The rare two-hour afternoon session came only three months after the court invalidated the state of Washington’s sentencing guidelines. (Blakely v. Washington, 124 S.Ct. 2531.)

In Blakely, the Supreme Court held that any factors a judge considers in enhancing a criminal sentence under state guidelines must be proved to a jury beyond a reasonable doubt, and that the failure to do so violates the Sixth Amendment.

But in the intervening months, federal courts around the country reached varying results about the applicability of the decision to the federal sentencing guidelines, resulting in a split among the circuits and an expedited review of two cases for the first argument of the 2004-2005 term.

Although the oral arguments included discussion about the application of Blakely to the guidelines, the court’s primary focus was on the second question presented — what happens now?

While the government emphasized the complexity and complications of going forward if Blakely is applied to the federal guidelines, attorneys for the defendants downplayed the need for major change in the system while stressing their clients’ constitutional rights.

Douglas A. Berman, professor at Moritz College of Law at The Ohio State University in Columbus, who attended the oral argument, said the Blakely majority appears to be intact. Berman authors an extensive Blakely blog at http://sentencing.typepad.com.

Rosemary Scapicchio, a sole practitioner in Boston who represented one of the defendants before the Supreme Court, agreed.

"I really feel like we didn’t lose any of the five," she said.

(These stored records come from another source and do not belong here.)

@[simp] theorem setShape_ipmar (h : Shape) : (s.setShape h).ipmar = s.ipmar := rfl
@[simp] theorem setShape_iidx (h : Shape) : (s.setShape h).iidx = s.iidx := rfl
@[simp] theorem setShape_entry (h : Shape) : (s.setShape h).entry = s.entry := rfl
@[simp] theorem setShape_gpr (h : Shape) : (s.setShape h).gpr = s.gpr := rfl
@[simp] theorem setShape_rnr (h : Shape) : (s.setShape h).rnr = s.rnr := rfl
@[simp] theorem setShape_cr (h : Shape) : (s.setShape h).cr = s.cr := rfl
@[simp] theorem setShape_opl (h : Shape) : (s.setShape h).opl = s.opl := rfl
@[simp] theorem setShape_xie (h : Shape) : (s.setShape h).xie = s.xie := rfl
@[simp] theorem setShape_eha (h : Shape) : (s.setShape h).eha = s.eha := rfl
@[simp] theorem setShape_iha (h : Shape) : (s.setShape h).iha = s.iha := rfl
@[simp] theorem setShape_esave (h : Shape) : (s.setShape h).esave = s.esave := rfl
@[simp] theorem setShape_isave (h : Shape) : (s.setShape h).isave = s.isave := rfl
@[simp] theorem setShape_xpend (h : Shape) : (s.setShape h).xpend = s.xpend := rfl
@[simp] theorem setShape_mem (h : Shape) : (s.setShape h).mem = s.mem := rfl
@[simp] theorem setShape_backing (h : Shape) : (s.setShape h).backing = s.backing := rfl
@[simp] theorem setShape_stale (h : Shape) : (s.setShape h).stale = s.stale := rfl
@[simp] theorem setShape_outbox (h : Shape) : (s.setShape h).outbox = s.outbox := rfl
@[simp] theorem setShape_trace (h : Shape) : (s.setShape h).trace = s.trace := rfl
@[simp] theorem setShape_depend (h : Shape) : (s.setShape h).depend = s.depend := rfl
@[simp] theorem setShape_free (h : Shape) : (s.setShape h).free = s.free := rfl
@[simp] theorem setShape_shape (h : Shape) : (s.setShape h).shape = h := rfl
@[simp] theorem setShape_impl (h : Shape) : (s.setShape h).impl = s.impl := rfl

end Sys2Proof.Machine.State
end

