-- ==== Sys2Proof/Laws/PerInstr.lean ====
section
/-! SUPPORT. Families of statements about every instruction as syntax, one lemma per constructor of Instr. -/

namespace Sys2Proof.Laws.EncodingShape

open Sys2Proof

/-- An instruction is encoded as a package word exactly if it is a row of package formats. -/
def Statement (i : Instr) : Prop := (∃ w, encode i = some (.package w)) ↔ i.package?.isSome = true

/-- An instruction whose encoding is a package word and whose row is a package format. -/
theorem of_package {i : Instr} {w : Word} {p : Package} (he : encode i = some (.package w))
    (hp : i.package? = some p) : Statement i := by
  unfold Statement; rw [he, hp]; exact ⟨fun _ => rfl, fun _ => ⟨w, rfl⟩⟩

/-- An instruction that has no package encoding and whose row is no package format. -/
theorem of_other {i : Instr} (he : ∀ w, encode i ≠ some (.package w)) (hp : i.package? = none) : Statement i := by
  unfold Statement; rw [hp]; exact ⟨fun h => absurd h.choose_spec (he _), fun h => nomatch h⟩
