-- ==== Sys2Proof/Tests/Slice0.lean ====
section
/-! SUPPORT. Tests from the spec's own vectors, the smoke test of well-formedness, and the witnesses of the statements'
hypotheses. -/

namespace Sys2Proof.Tests

open Sys2Proof Sys2Proof.Machine

/-! ### Helpers -/

/-- An instruction of the fixture of 95_test_vectors.md section 3.1: an extension in AEN 0 on primary operation code 7. -/
def fx (w : InstrWord) (op : Op) : IsetEntry := ⟨w, .extension 0#64 0#64, op⟩

/-- A GPR as an operand. -/
def g (n : Fin 64) : Operand := .reg (.gpr n)

/-- An address that stands in one operand. -/
def ptr (o : Operand) : Address := .sum o (.imm 0#128) 0 0#128

/-- Some instructions of ISET_FIX: NOP, LI g1 1, ADDI g5 g5 1, JMP g6, SVC, ERET, SETEHA g4. -/
def fixture : List IsetEntry := [
  fx (.w30 0x00000007#30) (.null ⟨0⟩),
  fx (.w40 0x004000010F#40) (.scalar ⟨0, .gpr 1, .copy, .imm 1#128, .imm 0#128⟩),
  fx (.w40 0x0040014587#40) (.integerCarry ⟨0, .gpr 5, .sum, g 5, .imm 1#128, none⟩),
  fx (.w30 0x0001803F#30) (.controlFlow ⟨0, .always, ptr (g 6)⟩),
  fx (.w30 0x0000004F#30) (.internalInterrupt ⟨0, 1⟩),
  fx (.w30 0x00000057#30) (.privilegedState ⟨.exceptionReturn 1⟩),
  fx (.w30 0x00010067#30) (.privilegedState ⟨.setEha 1 (g 4)⟩)]

/-- The common start state of V-ST: OPL 1, EHA[1] = 0x100, XIE 1, nothing pending; IHA[1] = 0x200 as in V-IE. -/
def start : State :=
  { State.boot { iset := fixture } [] with eha := [(1, 0x100#128)], iha := [(1, 0x200#128)], xie := true }

/-- Words placed in memory. -/
def holding (s : State) (l : List (Nat × Word)) : State :=
  s.setMem (l.foldl (fun m p => Memory.writeWord m p.1 p.2) s.mem)

/-- The state at a place in a package, entered in a given way. -/
def place (s : State) (a : Word) (k : Fin 4) (e : Entry) : State := s.setSequence a k e

/-- The next state of a step, if there is one. -/
def stepped (s : State) : Option State :=
  match step s with
  | .next t => some t
  | _ => none

/-- The next state of an instruction, if there is one. -/
def did (i : Instr) (s : State) : Option State :=
  match exec i s with
  | .next t => some t
  | _ => none

/-- Where a state stands. -/
def stands (t : State) : Word × Fin 4 × Entry := (t.ipmar, t.iidx, t.entry)

/-- What exception entry leaves: ESAVE[1], OPL, XIE and where the machine stands. -/
def trapped (t : State) : ExcSave × Nat × Bool × Word × Fin 4 × Entry :=
  (t.esaveAt 1, t.opl, t.xie, stands t)

/-- The package of four NOPs of V-ST. -/
def good : Word := 0x0000001C00000070000001C000000742#128

/-- ST10's package: three NOPs and the low 30 bits of ADDI g5, g5, 1. -/
def leading : Word := 0x0005161C00000070000001C000000743#128

/-- ST13's package: T = 0x001, a NOP, LI g1 1, LI g2 2. -/
def trailing : Word := 0x008000020F004000010F0000001C0108#128

/-! ### Well-formedness: an ill-formed term for each check -/

theorem test_wf_zero_10 : (Instr.pkg2 0#10 0#30 0#30 0#40 1#10).wf = false := rfl
theorem test_wf_zero_20 : (Instr.pkg0 0#10 0#30 0#30 0#30 0x80000#20).wf = false := rfl
/-- Every package row with a Zero sub-field refuses it nonzero; two of the last rows. -/
theorem test_wf_zero_last : (Instr.pkg152 0#60 0#40 1#20).wf = false ∧ (Instr.pkg154 0#60 0#50 1#10).wf = false := ⟨rfl, rfl⟩
theorem test_wf_load_size : (Instr.loadOctetAddressed ⟨0, .word, .sgpr 3, .zero, ptr (g 0)⟩).wf = false := rfl
theorem test_wf_store_size : (Instr.storeOctetAddressed ⟨0, .word, .srnr 3, ptr (g 0)⟩).wf = false := rfl
theorem test_wf_atomic_word : (Instr.storeAtomic ⟨0, .sgpr 1, .word (ptr (g 0)), 0, none⟩).wf = false := rfl
theorem test_wf_atomic_octets : (Instr.storeAtomic ⟨0, .sgpr 1, .octets .word (ptr (g 0)), 0, none⟩).wf = false := rfl
/-- EHA, ESAVE and exception returns exist for levels from 1 (R40, R42). -/
theorem test_wf_level_zero :
    [PrivOp.setEha 0 (g 0), .readEsave 0 .ceid (.gpr 0), .writeEsave 0 .ceid (g 0), .exceptionReturn 0].map
      (fun op => (Instr.privilegedState ⟨op⟩).wf) = [false, false, false, false] := rfl
/-- A report that cannot tell its outcomes apart, one of a bit that the register has not, and a composite instruction that names a
value it has not. -/
theorem test_wf_reports :
    (Instr.aeQuery ⟨0, g 1, g 2, .register (.sgpr 2) 1#128 0x10000000000000001#128⟩).wf = false ∧
    (Instr.aeQuery ⟨0, g 1, g 2, .bit (.sgpr 2) 64⟩).wf = false ∧
    (Instr.storeAtomic ⟨0, .gpr 1, .word (ptr (g 0)), 0, some (.register (.gpr 2) 1#128 1#128)⟩).wf = false ∧
    (Op.composite ⟨0, false, [g 1], [⟨none, .write (.gpr 2) 1⟩]⟩).wf = false ∧
    (Op.composite ⟨0, false, [g 1], [⟨some (1, true), .write (.gpr 2) 0⟩]⟩).wf = false ∧
    (Op.composite ⟨1, false, [g 1], [⟨none, .writePriv (.eha 0) 0⟩]⟩).wf = false ∧
    (Op.composite ⟨1, false, [], [⟨none, .exceptionReturn 0⟩]⟩).wf = false := by decide
/-- UNALIGNED ELEMENT SELECT only in an element instruction, and none of those touches memory (R242, R243); an internal interrupt only
from level 0 (R272). -/
theorem test_wf_rules_of_families :
    (Op.composite ⟨0, false, [g 1], [⟨none, .unalignedSelect⟩]⟩).wf = false ∧
    (Op.composite ⟨0, true, [g 1], [⟨none, .unalignedSelect⟩, ⟨none, .load .octet 0⟩]⟩).wf = false ∧
    (Op.composite ⟨0, true, [g 1], [⟨some (0, true), .unalignedSelect⟩, ⟨none, .write (.gpr 2) 0⟩]⟩).wf = true ∧
    (Op.composite ⟨1, false, [], [⟨none, .internalInterrupt 1⟩]⟩).wf = false ∧
    (Op.composite ⟨0, false, [], [⟨none, .enforceCoherence⟩, ⟨none, .internalInterrupt 1⟩]⟩).wf = false ∧
    (Instr.internalInterrupt ⟨1, 1⟩).wf = false ∧ (Op.internalInterrupt ⟨1, 1⟩).wf = false := by decide
theorem test_wf_ceid_unique : (({ invalidInstruction := 1 } : CeidMap)).wf = false := by decide
/-- An implementation with no address bits, too many of them, no privileged level, an AVI of 2, an exception level or an
instruction above PL_MAX is none. -/
theorem test_wf_impl :
    [({ nMem := 0 } : Impl), { nMem := 129 }, { nProc := 0 }, { nAgent := 129 }, { plMax := 0 }, { avi := 2#64 },
      { levels := { unalignedElementSelect := 2 } }, { levels := { invalidInstruction := 0 } },
      { iset := [fx (.w30 7#30) (.null ⟨2⟩)] }, { iset := [fx (.w30 7#30) (.internalInterrupt ⟨0, 2⟩)] },
      { iset := [fx (.w30 7#30) (.privilegedState ⟨.setIha 2 (g 0)⟩)] }].map Impl.wf =
    [false, false, false, false, false, false, false, false, false, false, false] := by decide
/-- No processor, no agent; an agent with no address bits, or more than the system; a level of INSUFFICIENT PRIVILEGE above PL_MAX; state and accesses that do not exist; a base instruction of
level 2; privileged state or a sender in the base architecture, or by an extension that is not reported; two lines for one word. -/
theorem test_wf_impl_tables :
    [({ nProcs := 0 } : Impl), { nAgents := 0 }, { agentBits := [(0, 0)] }, { nMem := 32, agentBits := [(0, 33)] }, { levels := { insufficientPrivilege := [(0, 2)] } },
      { iset := [fx (.w30 7#30) (.privilegedState ⟨.setEha 0 (g 0)⟩)] },
      { iset := [fx (.w30 7#30) (.loadOctetAddressed ⟨0, .word, .sgpr 3, .zero, ptr (g 0)⟩)] },
      { plMax := 2, iset := [⟨.w30 1#30, .base, .null ⟨2⟩⟩] },
      { iset := [⟨.w30 1#30, .base, .privilegedState ⟨.setXie true⟩⟩] },
      { iset := [⟨.w30 7#30, .extension 2#64 0#64, .sendInterrupt ⟨.agent, g 0⟩⟩] },
      { iset := [⟨.w30 1#30, .base, .composite ⟨1, false, [], [⟨none, .readPriv .opl⟩]⟩⟩] },
      { iset := [fx (.w30 7#30) (.composite ⟨1, false, [], [⟨none, .interruptReturn 2⟩]⟩)] },
      { iset := [fx (.w30 7#30) (.null ⟨0⟩), fx (.w30 7#30) (.null ⟨1⟩)] }].map Impl.wf =
    [false, false, false, false, false, false, false, false, false, false, false, false, false] := by decide
/-- A standard extension on a base code: not where a base instruction of that length uses the code (R204), and for privileged state
not at all (R275). -/
theorem test_recognised_base_code :
    (let ae : IsetEntry := ⟨.w30 9#30, .extension 1#64 0#64, .null ⟨0⟩⟩
     let base : IsetEntry := ⟨.w30 1#30, .base, .null ⟨1⟩⟩
     (recognised { iset := [ae], aeSet := [(1#64, 0#64)] } ae,
      recognised { iset := [ae, base], aeSet := [(1#64, 0#64)] } ae,
      recognised { aeSet := [(1#64, 0#64)] } ⟨.w30 9#30, .extension 1#64 0#64, .privilegedState ⟨.setXie true⟩⟩) =
      (true, false, false)) := by decide
theorem test_wf_default : (({} : Impl)).wf = true ∧ ({ iset := fixture } : Impl).wf = true := by decide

Scapicchio argued that the solution proposed by the defendants — keeping the guidelines as advisory and providing defendants with their Sixth Amendment rights to a jury trial — is much closer to the legislative intent than the government’s suggestion of invalidating the federal sentencing guidelines and going back to a discretionary system.

The latter "can’t be what Congress intended," she opined.

Drug Possession

In the first case before the court, Booker, a jury found Freddie Booker guilty of possession with the intent to distribute at least 50 grams of cocaine base, but at sentencing the judge found that he possessed at least 658.5 grams of cocaine base and that he had perjured himself at trial. Under the guidelines, the judge sentenced the defendant to 30 years in prison.

Finding Blakely applicable but avoiding the issue of whether the guidelines were unconstitutional, the 7th Circuit reversed.

"[T]he guidelines, though only in cases such as the present one in which they limit defendants’ right to a jury and to the reasonable-doubt standard, and thus the right of [the defendant] to have a jury determine (using that standard) how much cocaine base he possessed and whether he obstructed justice, violate the Sixth Amendment as interpreted by Blakely," the court said.

In the second case before the Supreme Court, United States v. Fanfan, No. 04-105, Ducan Fanfan was found guilty by a jury of conspiracy to possess with the intent to distribute at least 500 grams of cocaine.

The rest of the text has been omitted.